My mantel clock clicks and then begins to ding softly.
I sigh. “I sometimes wish we could just have a normal Saturday morning together. Sleep in, make French toast, watch movies, go absolutely nowhere.”
“It would be nice,” Kyle says, pushing the already-cooked eggs around in the black pan. He’s looking rather gorgeous, his long hair—which is well past his shoulders now—is tied loosely against the nakedness of his back. He’s larger than he was when we first started dating, more muscled. He swears he hasn’t been working out more, though. I’ve been a little worried about him lately. He’s had a black out spell here and there. Some dizziness after, some memory loss. He’s been to a neurologist and they gave him a clean bill of health, chocked it up to all the life changes, the death of his dad, the stress.
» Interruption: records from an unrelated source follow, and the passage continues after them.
-- ==== Sys2Proof/Machine/CrcUnit.lean ====
section
/-! DEFINITION. The CRC unit (40_crc.md): CRC16, VALIDATE. -/

namespace Sys2Proof.Machine

/-- CRC16 d (R86). -/
def execCrc16 (d : List Byte) (s : State) : Out := finish (.word (crc16 d)) (s.withCrc (crc16 d))

/-- VALIDATE b (R88): a false result is a value; the accumulator is unchanged below 4 bytes. -/
def execValidate (b : List Byte) (s : State) : Out :=
  finish (.bool (validate b)) (if b.length < minFrame then s else s.withCrc (crc16 (frameBody b)))

end Sys2Proof.Machine
end

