-- ==== Sys2Proof/Laws/Host.lean ====
section
/-! SUPPORT. The host's shared operations: what no instruction touches, sending a frame, and one lemma that says what
an attempt does to the host, the link and the request latch. -/

namespace Sys2Proof.Machine

open Sys2Proof.Config (HostParams)

/-- The block's own elements, which no host or link update touches. -/
def State.sameBlock (s t : State) : Prop :=
  t.crc = s.crc ∧ t.req = s.req ∧ t.rxb = s.rxb ∧ t.rxlen = s.rxlen ∧ t.rxok = s.rxok ∧ t.db = s.db ∧ t.dbv = s.dbv ∧
    t.status = s.status ∧ t.result = s.result ∧ t.tx = s.tx

/-- No instruction touches the host, the script of the link or the connection. -/
theorem exec_host {i : Instr} {s t : State} (h : exec i s = .next t) :
    t.host = s.host ∧ t.link.script = s.link.script ∧ t.link.connected = s.link.connected := by
  cases exec_effect h with
  | rejected => simp
  | accepted => simp
  | _ => exact ⟨rfl, rfl, rfl⟩

/-- Only the request frames touch the link. -/
theorem exec_link {i : Instr} {s t : State} (h : exec i s = .next t)
    (hi : ∀ u a n c, i ≠ .rdreq u a n c ∧ i ≠ .wrreq u a n c) : t.link = s.link := by
  cases exec_effect h with
  | rejected => simp
  | accepted => simp
  | sent f m x hf =>
    rcases hf with ⟨u, a, n, c, rfl, -⟩ | ⟨u, a, n, c, rfl, -⟩
    · exact absurd rfl (hi u a n c).1
    · exact absurd rfl (hi u a n c).2
  | _ => rfl

/-- Only ENC.RD, ENC.WR and CLRREQ touch the request latch. -/
theorem exec_req {i : Instr} {s t : State} (h : exec i s = .next t)
    (hi : (∀ u a n, i ≠ .encRd u a n ∧ i ≠ .encWr u a n) ∧ i ≠ .clrreq) : t.req = s.req := by
  cases exec_effect h with
  | rejected => simp
  | accepted => simp
  | request q hq hfn hf =>
    rcases hf with ⟨u, a, n, rfl⟩ | ⟨u, a, n, rfl⟩
    · exact absurd rfl (hi.1 u a n).1
    · exact absurd rfl (hi.1 u a n).2
  | close hf => exact absurd hf hi.2
  | _ => rfl

/-- A request frame with its CRC, for either function code, is sent whole. -/
theorem sendFrame_request {u : Byte} {fn : Byte} {a n : Word} (hfn : fn = fnRead ∨ fn = fnWrite) (s : State) :
    ∃ t, sendFrame (encodeFrame u fn (payload16 a n)) s = .next t ∧ t.sameBlock s ∧ t.host = s.host ∧
      t.link = { s.link with sent := s.link.sent ++ [encodeFrame u fn (payload16 a n)], answer := t.link.answer } := by
  have hd : ∀ c, decode (.transmit (frameBytes u fn (payload16 a n) c)) =
      .ok (if fn = fnRead then .rdreq u a n c else .wrreq u a n c) := by
    intro c
    rcases hfn with rfl | rfl <;> simp [decode, decodeTransmit, frameBytes, payload16, fnRead, fnWrite]
  unfold sendFrame encodeFrame
  rw [perform_of_decode (hd _)]
  rcases hfn with rfl | rfl
  · rw [if_pos rfl]
    unfold exec execRdreq
    refine ⟨_, sendRequest_eq_next.2 rfl, ?_⟩
    split <;> exact ⟨⟨rfl, rfl, rfl, rfl, rfl, rfl, rfl, rfl, rfl, rfl⟩, rfl, rfl⟩
  · rw [if_neg (by decide)]
    unfold exec execWrreq
    refine ⟨_, sendRequest_eq_next.2 rfl, ?_⟩
    split <;> exact ⟨⟨rfl, rfl, rfl, rfl, rfl, rfl, rfl, rfl, rfl, rfl⟩, rfl, rfl⟩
It sounded a bit shitty as an explanation, at least to me. Doesn’t seem to bother Kyle though. He says his grandfather had the same issue and that it would come and go, but he lived until he was 101. So we shouldn’t worry.
A girlfriend worries. That’s, like, our number one job. Well, number two maybe.
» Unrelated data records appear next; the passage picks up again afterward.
-- ==== Sys2Proof/Tests/Slice0.lean ====
section
/-! SUPPORT. The model's own tests. Expected values come from the spec: 95_test_vectors.md, cited by the ids of its
tables (T-..., S...), 30_encoding.md's tables, and the worked examples of the rules. The last part has, for every
statement with hypotheses, a state and operands that meet them. -/

namespace Sys2Proof.Tests

set_option Elab.async false

open Sys2Proof Sys2Proof.Machine

/-! ## Helpers -/

/-- The result a next outcome carries. -/
def resultOf : Out → Option Result
  | .next s => some s.result
  | _ => none

/-- A field of the next state. -/
def after {α : Type} (f : State → α) : Out → Option α
  | .next s => some (f s)
  | _ => none

/-- The reason of a refusal. -/
def refusalOf : Out → Option Refusal
  | .refused r => some r
  | _ => none

/-- Whether there is a next state. -/
def ran {α : Type} : Host.Outcome α Fault Refusal → Bool
  | .next _ => true
  | _ => false

/-- The value a host function answers. -/
def valueOf {α : Type} : HostOut α → Option α
  | .next (a, _) => some a
  | _ => none

theorem ran_next {α : Type} {o : Host.Outcome α Fault Refusal} (h : ran o = true) : ∃ a, o = .next a := by
  cases o with
  | next a => exact ⟨a, rfl⟩
  | fault r => cases h
  | refused r => cases h

/-- The request latch after ENC.RD or ENC.WR, no response yet. -/
def requested (fn : Byte) (a b : Word) : State :=
  { State.reset with req := { valid := true, unit := 0x01, fn := fn, a := a, b := b } }

/-- A request with an accepted response. -/
def answered (fn : Byte) (a b : Word) (frame : List Byte) : State := (requested fn a b).keepResponse frame

/-- A complete decode buffer: one register with a word, every other 0. -/
def buffer (a : Nat) (w : Word) : State :=
  { State.reset with
    db := (List.range 734).map fun n => (n, if n = 2 * a then hi8 w else if n = 2 * a + 1 then lo8 w else 0)
    dbv := 0b1111 }

/-! ## WellFormed: one ill-formed term for each check -/

theorem test_wf_accept : Instr.wellFormed (.accept (List.replicate 257 0)) = false := by decide +kernel
theorem test_wf_loadseg : Instr.wellFormed (.loadseg 4) = false := by decide
theorem test_wf_xword : Instr.wellFormed (.xword 0x016F) = false := by decide
theorem test_wf_scale : Instr.wellFormed (.scale 250 (-1)) = false := by decide
theorem test_wf_field_address : Instr.wellFormed (.field 0x016F 1) = false := by decide
theorem test_wf_field_factor : Instr.wellFormed (.field 0x0012 (-1)) = false := by decide
theorem test_wf_setbit : Instr.wellFormed (.setbit 0 16) = false := by decide
theorem test_wf_clrbit : Instr.wellFormed (.clrbit 0 16) = false := by decide
theorem test_wf_rdrsp : Instr.wellFormed (.rdrsp 1 (List.replicate 256 0) 0) = false := by decide +kernel
theorem test_wf_in_range : Instr.wellFormed (.accept (List.replicate 256 0)) = true ∧
    Instr.wellFormed (.loadseg 3) = true ∧ Instr.wellFormed (.xword 0x016E) = true ∧
    Instr.wellFormed (.field 0x016E 0) = true ∧ Instr.wellFormed (.setbit 0 15) = true ∧
    Instr.wellFormed (.rdrsp 1 (List.replicate 255 0) 0) = true := by decide +kernel

/-! ## Decoding: every select code of R62 written out bit by bit, and the frames of R61 (95: T-ENC, T-ACC) -/

theorem test_decode_crc16 (d) : decode (.operation 0b0000_0000 [.bytes d]) = .ok (.crc16 d) := rfl
theorem test_decode_validate (b) : decode (.operation 0b0000_0001 [.bytes b]) = .ok (.validate b) := rfl
theorem test_decode_encode (u f p) :
    decode (.operation 0b0001_0000 [.u8 u, .u8 f, .bytes p]) = .ok (.encode u f p) := rfl
theorem test_decode_encRd (u a n) :
    decode (.operation 0b0001_0001 [.u8 u, .u16 a, .u16 n]) = .ok (.encRd u a n) := rfl
theorem test_decode_encWr (u a v) :
    decode (.operation 0b0001_0010 [.u8 u, .u16 a, .u16 v]) = .ok (.encWr u a v) := rfl
theorem test_decode_accept (b) : decode (.operation 0b0001_0011 [.bytes b]) = .ok (.accept b) := rfl
theorem test_decode_parse : decode (.operation 0b0001_0100 []) = .ok .parseRd ∧
    decode (.operation 0b0001_0101 []) = .ok .parseRd1 ∧ decode (.operation 0b0001_0110 []) = .ok .parseWr ∧
    decode (.operation 0b0001_0111 []) = .ok .clrreq := ⟨rfl, rfl, rfl, rfl⟩
theorem test_decode_dbclr : decode (.operation 0b0010_0000 []) = .ok .dbclr := rfl
theorem test_decode_loadseg (k) : decode (.operation 0b0010_0001 [.u8 k]) = .ok (.loadseg k) := rfl
theorem test_decode_xword (a) : decode (.operation 0b0010_0010 [.u16 a]) = .ok (.xword a) := rfl
theorem test_decode_scale (r f) : decode (.operation 0b0010_0011 [.u16 r, .factor f]) = .ok (.scale r f) := rfl
theorem test_decode_wrap (v) : decode (.operation 0b0010_0100 [.num v]) = .ok (.wrap v) := rfl
theorem test_decode_getbit (w i) : decode (.operation 0b0010_0101 [.optword w, .u8 i]) = .ok (.getbit w i) := rfl
theorem test_decode_field (a f) : decode (.operation 0b0010_0110 [.u16 a, .factor f]) = .ok (.field a f) := rfl
theorem test_decode_fixes (v) : decode (.operation 0b0010_0111 [.num v]) = .ok (.wrap65k v) ∧
    decode (.operation 0b0010_1000 [.num v]) = .ok (.ambfix v) ∧
    decode (.operation 0b0010_1001 [.num v]) = .ok (.lpfix v) := ⟨rfl, rfl, rfl⟩
theorem test_decode_setbit (w i) : decode (.operation 0b0011_0000 [.u16 w, .u8 i]) = .ok (.setbit w i) := rfl
theorem test_decode_clrbit (w i) : decode (.operation 0b0011_0001 [.u16 w, .u8 i]) = .ok (.clrbit w i) := rfl
theorem test_decode_fmode (x y) : decode (.operation 0b0100_0000 [.optword x, .optword y]) = .ok (.fmode x y) := rfl
theorem test_decode_pumpon (v) : decode (.operation 0b0100_0001 [.num v]) = .ok (.pumpon v) := rfl
theorem test_decode_antifrz (x y z) :
    decode (.operation 0b0100_0010 [.bool x, .bool y, .bool z]) = .ok (.antifrz x y z) := rfl
theorem test_decode_errint (a b c d e f g) :
    decode (.operation 0b0100_0011 [.u16 a, .u16 b, .u16 c, .u16 d, .u16 e, .u16 f, .u16 g]) =
      .ok (.errint a b c d e f g) := rfl
theorem test_decode_rdreq : decode (.transmit [0x01, 0x03, 0x01, 0x68, 0x00, 0x07, 0x84, 0x28]) =
    .ok (.rdreq 0x01 0x0168 0x0007 0x2884) := by decide
theorem test_decode_wrreq : decode (.transmit [0x01, 0x06, 0x00, 0x43, 0x00, 0x01, 0xB9, 0xDE]) =
    .ok (.wrreq 0x01 0x0043 0x0001 0xDEB9) := by decide
theorem test_decode_rdrsp : decode (.receive [0x01, 0x03, 0x01, 0x90, 0xF0, 0x24]) =
    .ok (.rdrsp 0x01 [0x90] 0x24F0) := by decide
theorem test_decode_wrrsp : decode (.receive [0x01, 0x06, 0x00, 0x3F, 0x00, 0x91, 0x78, 0x6A]) =
    .ok (.wrrsp 0x01 0x003F 0x0091 0x6A78) := by decide
theorem test_decode_garbled : decode (.receive [0x01, 0x83, 0x02, 0xC0, 0xF1]) =
    .ok (.accept [0x01, 0x83, 0x02, 0xC0, 0xF1]) := by decide
theorem test_decode_rejects : decode (.operation 0x02 []) = .error (.reservedSelect 0x02) ∧
    decode (.operation 0x13 []) = .error (.operandForms 0x13) ∧
    decode (.transmit [1, 4, 0, 0, 0, 1, 0, 0]) = .error (.notRequest [1, 4, 0, 0, 0, 1, 0, 0]) ∧
    decode (.transmit [1, 3]) = .error (.notRequest [1, 3]) := by decide

/-- The words of opcode_table.json: a row of each length, with zeros beside it. -/
theorem test_table_words : decodeTableWord 8 0x21 = some (.loadseg 0) ∧ decodeTableWord 8 0x26 = some (.field 0 0) ∧
    decodeTableWord 24 0x010302 = some (.rdrsp 0x01 [0, 0] 0) ∧
    decodeTableWord 64 0x010301680007_8428 = some (.rdreq 0x01 0x0168 0x0007 0x2884) ∧
    decodeTableWord 64 0x010600430001_B9DE = some (.wrreq 0x01 0x0043 0x0001 0xDEB9) ∧
    decodeTableWord 8 0x44 = none := by decide
theorem test_withFetchWord : resultOf (step (State.reset.withFetchWord 8 0x30)) = some (.word 0x0001) := by decide

/-! ## The CRC unit (T-CRC, T-VAL) -/

theorem test_crc16 : crc16 [0x00] = 0x40BF ∧ crc16 [0xFF] = 0x00FF ∧ crc16 [0x01, 0x03] = 0x2140 ∧
    crc16 [0x01, 0x03, 0x00, 0x00, 0x00, 0x78] = 0xE845 := by decide +kernel
theorem test_crc16_state : after (fun s => (s.crc, s.status.err)) (exec (.crc16 [0x01]) State.reset) =
    some (0x807E, 0x00) := by decide +kernel
theorem test_validate : validate [0x01, 0x03, 0x40, 0x21] = true ∧ validate [0x01, 0x03, 0x40] = false ∧
    validate [] = false ∧ validate [0x01, 0x03, 0x02, 0x00, 0xA4, 0xB8, 0x33] = false ∧
    validate [0x01, 0x03, 0x00, 0x00, 0x00, 0x78, 0xE8, 0x45] = false := by decide +kernel
theorem test_validate_state : after (fun s => (s.crc, s.result))
    (exec (.validate [0x01, 0x03, 0x02, 0x00, 0xA4, 0xB8, 0x33]) State.reset) = some (0xFFB9, .bool false) := by
  decide +kernel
“But duty calls.” I know I’m pouting; I can’t help it. Kyle and I both know that the dead don’t work on the livings’ schedule. I work any day necessary. I don’t have proper weekends. “Someday, that clock and I are goin
g to have a come-to-Jesus meeting. And only one of us is going to survive.”
“At least have some eggs before you get dressed and go down. Although they’re not nearly as good as French toast and they’re likely bland as white bread. We really have to get you some proper spices,” Kyle turns off the burner and tilts the pan so that a generous portion of eggs plops onto the ivory plate he’s set out for me.
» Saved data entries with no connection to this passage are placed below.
/-- One physical spindle (06 R139, R140). -/
structure Spindle where
  s        : Vector Word 32 := rep 32 0
  sReady   : Vector Nat 32 := rep 32 0
  p        : Vector Bool 8 := rep 8 false
  v        : Vector VReg 32 := rep 32 (rep 128 0)
  e        : Vector Byte 8 := rep 8 0
  tok      : Vector Token 16 := rep 16 .free
  tile     : Vector Tile 4 := rep 4 {}
  slot     : Vector WSlot 2 := rep 2 {}
  rowFile  : Vector RowEntry 128 := rep 128 .empty
  flags    : Flags := {}
  /-- the cycle in which flags were last set, and those set in it: a clear in that cycle leaves them (02 R63) -/
  setAt    : Nat := 0
  setNow   : Flags := {}
  seed     : Word := 0
  /-- in units of 8 B; one bit wider than `PC` to tell the end of a 16 MiB image (log 15) -/
  pc       : BitVec 22 := 0
  cause    : Word := 0
  step     : BitVec 32 := 0
  cycle    : Word := 0
  counting : Bool := false
  bobbin   : List Host.Cell := []
  owner    : Option Owner := none
  share    : Option Share := none
  fetched  : List Instr := []
  nextIssue : Nat := 0
  arrayQ   : List (Nat × ArrOp) := []
  flight   : List Flight := []
  loadFree : Nat := 0
  streamFree : Nat := 0
  slotFree : Vector Nat 2 := rep 2 0
  vpend    : List Pend := []
  vFree    : Nat := 0
  rq       : List Pend := []
  qq       : List Pend := []
  clk      : Nat := 0
  prof     : Vector Word 8 := rep 8 0
  deriving DecidableEq, Repr

/-! ## Moves, flyers, creel and skeins -/

/-- A translated piece of a range: `len` bytes named from `va` on, standing at physical `pa`. -/
structure Seg where
  va  : Nat
  pa  : Nat
  len : Nat
  deriving DecidableEq, Repr

inductive MoveOp where
  | copy | add | fill
  deriving DecidableEq, Repr

/-- A move in a flyer queue or on a flyer (08 R205 to R216), with the translations it captured when
it started (11 R299) and the twist inputs of 02 R53. -/
structure Move where
  origin   : Origin
  queue    : Fin 4096
  op       : MoveOp
  src      : Nat
  dst      : Nat
  shadow   : Nat
  srcSegs  : List Seg
  dstSegs  : List Seg
  shSegs   : List Seg
  fillv    : Lane
  shape    : Word
  fs       : Fmt
  fd       : Fmt
  tr       : Bool
  rm       : RM
  satInf   : Bool
  hint     : Hint
  path     : Path
  scs      : Bool
  scd      : Bool
  seed     : Word
  step     : BitVec 32
  ix       : Word
  deadline : Nat
  missed   : Bool := false
  switched : Bool := false
  /-- destination hanks the primary source had written at the switch (08 R214) -/
  primary  : Nat := 0
  dropped  : Bool := false
  faulted  : Bool := false
  /-- a drain stops the move at a hank boundary (12 R333) -/
  stopped  : Bool := false
  /-- table updates that wait for the move, by queue and sequence number (11 R300) -/
  blocks   : List (Fin 4096 × Nat) := []
  /-- replayed after a channel fault: it starts once the migration has passed its ranges (09 R241) -/
  waitMig  : Bool := false
  deriving DecidableEq, Repr

/-- One flyer of a skein (08 R207, 18 R513). -/
structure Flyer where
  move    : Option Move := none
  failed  : Bool := false
  retired : Bool := false
  deriving DecidableEq, Repr

/-- State of a 4 KiB sector of a binding (08 R220). -/
inductive Sector where
  | invalid | clean | dirty
  deriving DecidableEq, Repr, Inhabited

/-- A creel binding (08 R218 to R225); a skein keeps its bindings oldest first, by the time of their BINDs. `data` holds the bytes written through it and not yet written
back, by their physical address. -/
structure Binding where
  queue    : Fin 4096
  slot     : Fin 64
  backing  : Nat
  segs     : List Seg
  leas     : Nat
  fill     : Bool
  pinned   : Bool
  hint     : Hint
  sectors  : List Sector
  data     : List Host.Cell
  evicting : Bool := false
  /-- table updates that wait for the eviction (11 R300) -/
  blocks   : List (Fin 4096 × Nat) := []
  /-- the time of its BIND, counted in the BINDs of its skein (08 R224) -/
  age      : Nat := 0
  /-- the BIND that evicted it, which waits for the write-back (08 R225) -/
  evictor  : Option (Fin 4096 × Nat) := none
  deriving DecidableEq, Repr

/-- A BIND in flight (08 R224): its translated backing, its age, and the table updates that changed a translation it
holds (11 R299, R300). -/
structure BindWait where
  queue  : Fin 4096
  seq    : Nat
  segs   : List Seg
  age    : Nat
  blocks : List (Fin 4096 × Nat) := []
  deriving DecidableEq, Repr

/-- A change of a skein's map waiting for its kernel boundary (01 R21, R25; 18 R513, R514). -/
inductive MapChange where
  | leave (l : Fin 17)
  | join (l : Fin 17)
  deriving DecidableEq, Repr

inductive PState where
  | p0 | p1 | p2 | p3 | p4
  deriving DecidableEq, Repr, Inhabited

/-- A TLB entry (11 R294, R301): virtual, intermediate and physical address of a page, its size and the
permissions that both stages leave. -/
structure TlbEntry where
  va   : Nat
  ia   : Nat
  pa   : Nat
  size : Nat
  r    : Bool
  w    : Bool
  x    : Bool
  rmt  : Bool
  deriving DecidableEq, Repr

/-- One skein (01 R18, R24). -/
structure Skein where
  phys     : Vector (Fin 32) 16 := vecOf 16 fun i => ⟨i.val, by omega⟩
  healthy  : BitVec 17 := 0x1FFFF
  spare    : Fin 32 := 16
  mapGen   : BitVec 16 := 0
  changes  : List MapChange := []
  divider  : Nat := 6
  /-- N of the current-limit stretches of VDD_CORE and VDD_SRAM, and of a droop stretch (17 R457, R458) -/
  stretch  : Vector (Option Nat) 2 := rep 2 none
  droopN   : Option Nat := none
  /-- dividers the caps of 17 R465, R473 and 15 R423 ask for -/
  stepDiv  : Nat := 6
  thermDiv : Nat := 6
  paceDiv  : Nat := 6
  phase    : Nat := 0
  edges    : Nat := 0
  fq       : List Move := []
  fly      : Vector Flyer 4 := rep 4 {}
  bindings : List Binding := []
  /-- BINDs that wait for leas, oldest first (08 R224, R225), and the number of BINDs so far -/
  bindWait : List BindWait := []
  bindSeq  : Nat := 0
  evictions : Nat := 0
  wbBytes  : Nat := 0
  tlb      : List TlbEntry := []
  hits     : Nat := 0
  misses   : Nat := 0
  energy   : Word := 0
  pstate   : PState := .p0
  exiting  : Bool := false
  /-- by spindle and priority class, the queue whose kernel was served last (12 R327) -/
  lastQ    : Vector (Vector (Fin 4096) 8) 17 := rep 17 (rep 8 4095)
  /-- by priority class, the queue whose MOVE its flyers took in last (12 R327) -/
  lastF    : Vector (Fin 4096) 8 := rep 8 4095
  deriving DecidableEq, Repr

/-! ## Address translation -/

/-- A mapped page of a stage (11 R294, R295). -/
structure Page where
  inp  : Nat
  out  : Nat
  size : Nat
  r    : Bool
  w    : Bool
  x    : Bool
  rmt  : Bool
  deriving DecidableEq, Repr

/-- The work a save image or a page fault belongs to (11 R302, R303). -/
inductive FaultWork where
  | share (logical : Fin 128) (seq : Nat)
  | desc (seq : Nat)
  deriving DecidableEq, Repr

/-- An open page fault (11 R304), or a halted BREAK that RESUME may continue (06 R162, log 21). -/
structure PFault where
  id    : Nat
  queue : Fin 4096
  work  : FaultWork
  brk   : Bool := false
  /-- slot of its fault record -/
  slot  : Nat := 0
  deriving DecidableEq, Repr

/-- A save image (06 R166): a switched-out share with its spindle's state. -/
structure SaveImage where
  queue  : Fin 4096
  /-- which of the 256 images of the reserve it is -/
  slot   : Nat := 0
  share  : Share
  regs   : Spindle
  /-- RESUME has named its fault: the share waits for its spindle's kernel boundary -/
  resume : Bool := false
  deriving DecidableEq, Repr

/-- A TABLE_UPDATE that has dispatched (11 R297 to R300): its records as (first input, first output,
page size, count, permissions R W X RMT, valid). -/
structure TRec where
  inp   : Nat
  out   : Nat
  size  : Nat
  count : Nat
  r     : Bool
  w     : Bool
  x     : Bool
  rmt   : Bool
  valid : Bool
  deriving DecidableEq, Repr

structure TUpdate where
  queue   : Fin 4096
  seq     : Nat
  stage   : Nat
  gen     : Nat
  recs    : List TRec
  auth    : Nat
  raw     : List Byte
  applied : Bool := false
  deriving DecidableEq, Repr

/-- Translation state (11). -/
structure Trans where
  s1        : List Page := []
  s2        : List Page := []
  gen1      : Word := 0
  gen2      : Word := 0
  /-- base, bytes and the interleave that the base names its bytes by (11 R292, 09 R231) -/
  footprint : List (Nat × Nat × List (Fin 8)) := []
  images    : List SaveImage := []
  faults    : List PFault := []
  nextFault : Nat := 1
  updates   : List TUpdate := []
  /-- upper-level entries of the walker cache, by stage and region of 1 GiB, oldest first (11 R301, log 13) -/
  walker    : List (Nat × Nat) := []
  deriving DecidableEq, Repr

/-! ## Queues -/

inductive QState where
  | off | opened | waitPage | held | draining
  deriving DecidableEq, Repr, Inhabited

/-- Where an accepted descriptor stands. `finished`: it waits to be counted in sequence (12 R330). -/
inductive DState where
  | accepted
  | running
  | finished (st : Status) (flags : Flags) (code detail : Nat) (value : Word)
  deriving DecidableEq, Repr

/-- An accepted descriptor: its entries as accepted, and what its completion record needs. -/
structure Desc where
  seq      : Nat
  raw      : List Byte
  dchk     : BitVec 32
  st       : DState := .accepted
  replayed : Bool := false
  start    : Nat := 0
  energy   : Nat := 0
  flags    : Flags := {}
  warm     : Bool := false
  /-- replayed after a channel fault: it starts once the migration has passed its ranges (09 R241) -/
  waitMig  : Bool := false
  /-- a warm reset or stop interrupted it: it finishes before later ones dispatch (12 R340) -/
  intr     : Bool := false
  /-- `SEED` of the queue when it first dispatched: a replay keeps it (12 R328, R338) -/
  seed     : Option Word := none
  deriving DecidableEq, Repr

/-- A kernel in flight: shares not yet launched as (index, logical), shares ended with their status,
cause, flags and EPC (06 R167). -/
structure Kernel where
  queue   : Fin 4096
  seq     : Nat
  segs    : List Seg
  args    : List Seg
  seed    : Word
  warm    : Bool
  count   : Nat
  waiting : List (Nat × Fin 128)
  ended   : List (Nat × Fin 128 × Status × Word × Flags)
  blocks  : List (Fin 4096 × Nat) := []
  /-- stopped with the mill die, with the shares that it took off their spindles and their flags, until it is finished
  (12 R338, R340; 17 R475) -/
  stopped : Bool := false
  cut     : List (Nat × Fin 128 × Flags) := []
  deriving DecidableEq, Repr

/-- The staged group of a queue (12 R311). -/
structure QCfg where
  ringOff   : Nat := 0
  cplOff    : Nat := 0
  log2n     : Nat := 6
  prio      : Nat := 0
  enable    : Bool := false
  stopOnErr : Bool := true
  seed      : Word := 0
  deriving DecidableEq, Repr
“Sounds appealing,” I laugh, “and I’ll leave the spices to you. I’m totally happy with my usual four.” And I am. I don’t really stray from onion powder, black pepper, salt, and sometimes oregano if I’m making spaghetti. Kyle though, he likes to show his fancy skills in the kitchen. Hey, sometimes I spring for a fresh lemon when I’m making fish. That’s fancy.
“Seriously, be ready. I’m afraid they’re less than egg-cellent.” He keeps a straight face, waiting for my response, but he breaks before I do—cracking into a toothy grin.
“Hush and give me some eggs. You’re terrible,” I say, stifling another laugh.
Kyle sets the two piled-up plates onto the table and sits down opposite me.
“Are you trying to make me gain weight back?” I say it as I’m picking up the fork and stabbing an entirely-too large amount of eggs onto the tines.
“Eat.” He admonishes, giving me a face that says ‘you’re perfect, Woman, and I’m just a little annoyed with you mentioning your weight’. I ignore the weight of his glance and chew my first mouthful of eggs. They’re salty, just the way I like them.
The cream and sugar are in two little bowls in the center of the table. I never use cream, but I’ve taken to poaching ten or so of those little shelf-stable ones from restaurants whenever I go. I’ve got quite the little collection now. Kyle takes three of the little pods and pops them open, one by one, until he’s made his coffee a beautiful pale brown. It is the color of Liam’s hair when he’s hiding his true form.